Instructions to follow:
Using the data that follows, return exactly the lines from the one that contains "(met → Transfers" through the one that contains "vector words -/", ends included.

Supplied data:
════════════════

/-- R57, R105-R107, R385: SRD reads the status register that its code names; CNTRD reads a counter, one that counts time or cc a
free value (log 11); NOP does nothing; YIELD makes the pack's age 0. -/
def Obligations.StatusWords : Prop :=
  (∀ e d (a : BitVec 6) s, Issues (.srd e d a) s → a.toNat < 16 →
    let t := s.tm
    let p := s.pk
    let values : List DWord := [64, 16, 4, BitVec.ofNat 64 (t.lcore % 256), BitVec.ofNat 64 t.id.team,
      BitVec.ofNat 64 (if t.gang = 0 then 0xFFFFFFFF else t.id.team / t.gang),
      BitVec.ofNat 64 (if t.gang = 0 then 0 else t.id.team % t.gang), BitVec.ofNat 64 p.id.role, BitVec.ofNat 64 p.id.pir,
      BitVec.ofNat 64 t.depth, BitVec.ofNat 64 s.gtc, BitVec.ofNat 64 p.lwct, p.fflags.setWidth 64, p.fstat,
      BitVec.ofNat 64 t.ctx,
      BitVec.ofNat 64 (p.staleCount.toNat * 2 ^ 16 + p.staleFirst.toNat * 2 ^ 8 + p.staleSeen.toNat)]
    ∃ v, values[a.toNat]? = some v ∧ WritesScalar (.srd e d a) d v s) ∧
  (∀ e d a s, Issues (.cntrd e d a) s →
    let n := (s.pk.s a.toNat).toNat % 2 ^ 8
    let core := (s.core s.tm.core).count
    (n ≤ 5 ∨ n = 7 ∨ n = 8 →
      Returns (.cntrd e d a) s { s with free := s.free + 1 } d (Config.freeValue s.free)) ∧
    (n = 6 ∨ n = 9 → Returns (.cntrd e d a) s s d (Tab.get 0 core n)) ∧
    (10 ≤ n ∧ n ≤ 16 → Returns (.cntrd e d a) s s d (Tab.get 0 s.count n)) ∧
    (n = 17 → Returns (.cntrd e d a) s s d (s.ctx s.tm.ctx).stale) ∧
    (17 < n → Returns (.cntrd e d a) s s d 0)) ∧
  (∀ e s, Issues (.nop e) s → PackOnly (.nop e) s fun p q => q = stepped p q) ∧
  (∀ e s, Issues (.yield e) s → exec (.yield e) s = .next { s.countWord with
    pk := { s.pk with pc := s.pk.pc + 4, since := s.gtc, declined := none, atPpt := s.pk.pptKept,
                      runpos := if e then 0 else s.pk.runpos + 1,
                      status := if e && s.pk.status == .running then .ready else s.pk.status } })

/-- R109, R115: control transfers go to their target, or on to the next word, and end the run. -/
def Obligations.ControlTransfers : Prop :=
  (∀ a s, Issues (.ret a) s → Transfers (.ret a) s (s.pk.s a.toNat) s.pk.sregs) ∧
  (∀ a s, Issues (.jmp a) s → Transfers (.jmp a) s (s.pk.s a.toNat) s.pk.sregs) ∧
  (∀ o s, Issues (.bra o) s → Transfers (.bra o) s (s.pk.pc + 4 * o.signExtend 64) s.pk.sregs) ∧
  (∀ o s, Issues (.call o) s →
    Transfers (.call o) s (s.pk.pc + 4 * o.signExtend 64) (s.pk.setS 63 (s.pk.pc + 4)).sregs) ∧
  (∀ o s, Issues (.bemz o) s →
    Transfers (.bemz o) s (if s.pk.em = 0 then s.pk.pc + 4 * o.signExtend 64 else s.pk.pc + 4) s.pk.sregs) ∧
  (∀ o s, Issues (.bemf o) s →
    Transfers (.bemf o) s (if s.pk.em = allOnes then s.pk.pc + 4 * o.signExtend 64 else s.pk.pc + 4) s.pk.sregs) ∧
  (∀ r o s, Issues (.bz r o) s →
    Transfers (.bz r o) s (if s.pk.s r.toNat = 0 then s.pk.pc + 4 * o.signExtend 64 else s.pk.pc + 4) s.pk.sregs) ∧
  (∀ r o s, Issues (.bnz r o) s →
    Transfers (.bnz r o) s (if s.pk.s r.toNat = 0 then s.pk.pc + 4 else s.pk.pc + 4 * o.signExtend 64) s.pk.sregs)

/-- R48, R108, R113, R359: EXIT ends the pack, which then only retires; HOLD ends the run, and the pack waits at the word until
every counter is at or below its threshold, 31 leaving a counter out; with a pending deferred record both take its trap. -/
def Obligations.ExitAndHold : Prop :=
  (∀ s, Issues .exit s → s.pk.hasPending = false →
    exec .exit s = .next { s.countWord with
      pk := { s.pk with status := .exiting, runpos := 0, atPpt := s.pk.pptKept }
      agenda := s.agenda ++ [.packRetire s.pk.id] }) ∧
  (∀ e l st t m c s, Issues (.hold e l st t m c) s → s.pk.hasPending = false →
    let under : Counter → BitVec 5 → Prop := fun k f => f = 31 ∨ s.pk.counter k ≤ f.toNat
    let met := under .ld l ∧ under .st st ∧ under .tl t ∧ under .mx m ∧ under .dc c
    (met → Transfers (.hold e l st t m c) s (s.pk.pc + 4) s.pk.sregs) ∧
    (¬ met → exec (.hold e l st t m c) s = .next { s.countWord with
      pk := { s.pk with status := .waiting, wait := .hold l.toNat st.toNat t.toNat m.toNat c.toNat } })) ∧
  (∀ i s, (i = .exit ∨ ∃ e l st t m c, i = .hold e l st t m c) → Issues i s → s.pk.hasPending = true →
    exec i s = .next s.takePending.countWord)
/-! ## Integer vector words -/

/-- R79, R121, R122: the integer arithmetic words. A result r wraps, or under SAT is clamped to the range of the type, which
raises SAT. -/
def Obligations.IntegerArithmetic : Prop :=
  Vector2 .vadd (fun t sat x y _ => saturated t sat (t.val x + t.val y)) ∧
  Vector2 .vsub (fun t sat x y _ => saturated t sat (t.val x - t.val y)) ∧
  Vector2 .vmul (fun t sat x y _ => saturated t sat (t.val x * t.val y)) ∧
  Vector2 .vmulh (fun t _ x y _ => (wrapNat (t.val x * t.val y / (2 ^ t.w : Nat)) t.w, 0)) ∧
  Vector2 .vmad (fun t sat x y z => saturated t sat (t.val x * t.val y + t.val z)) ∧
  Vector2 .vmin (fun t _ x y _ => (if t.val y < t.val x then y else x, 0)) ∧
  Vector2 .vmax (fun t _ x y _ => (if t.val x < t.val y then y else x, 0)) ∧
  Vector1 .vabs (fun t sat x => saturated t sat (t.val x).natAbs) ∧
  Vector1 .vneg (fun t sat x => saturated t sat (-t.val x)) ∧
  Vector1 .vmov (fun _ _ x => (x, 0))

/-- R7, R79: what saturating and wrapping are, on each type: under SAT a result in range is kept, one out of range becomes the
nearest bound and raises SAT; without SAT the low bits are kept and no flag is raised. -/
def Obligations.SaturationClamps : Prop :=
  ∀ ty (r : Int), ty < 12 →
    let t := elemTy ty
    let lo : Int := if t.sg then -(2 ^ (t.w - 1) : Nat) else 0
    let hi : Int := if t.sg then (2 ^ (t.w - 1) : Nat) - 1 else (2 ^ t.w : Nat) - 1
    (saturated t false r).2 = 0 ∧ ((saturated t false r).1 : Int) = r % (2 ^ t.w : Nat) ∧
    (lo ≤ r ∧ r ≤ hi → t.val (saturated t true r).1 = r ∧ (saturated t true r).2 = 0) ∧
    (r < lo → t.val (saturated t true r).1 = lo ∧ (saturated t true r).2 = 0x40) ∧
    (hi < r → t.val (saturated t true r).1 = hi ∧ (saturated t true r).2 = 0x40)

════════════════

Exercise result:
    (met → Transfers (.hold e l st t m c) s (s.pk.pc + 4) s.pk.sregs) ∧
    (¬ met → exec (.hold e l st t m c) s = .next { s.countWord with
      pk := { s.pk with status := .waiting, wait := .hold l.toNat st.toNat t.toNat m.toNat c.toNat } })) ∧
  (∀ i s, (i = .exit ∨ ∃ e l st t m c, i = .hold e l st t m c) → Issues i s → s.pk.hasPending = true →
    exec i s = .next s.takePending.countWord)
/-! ## Integer vector words -/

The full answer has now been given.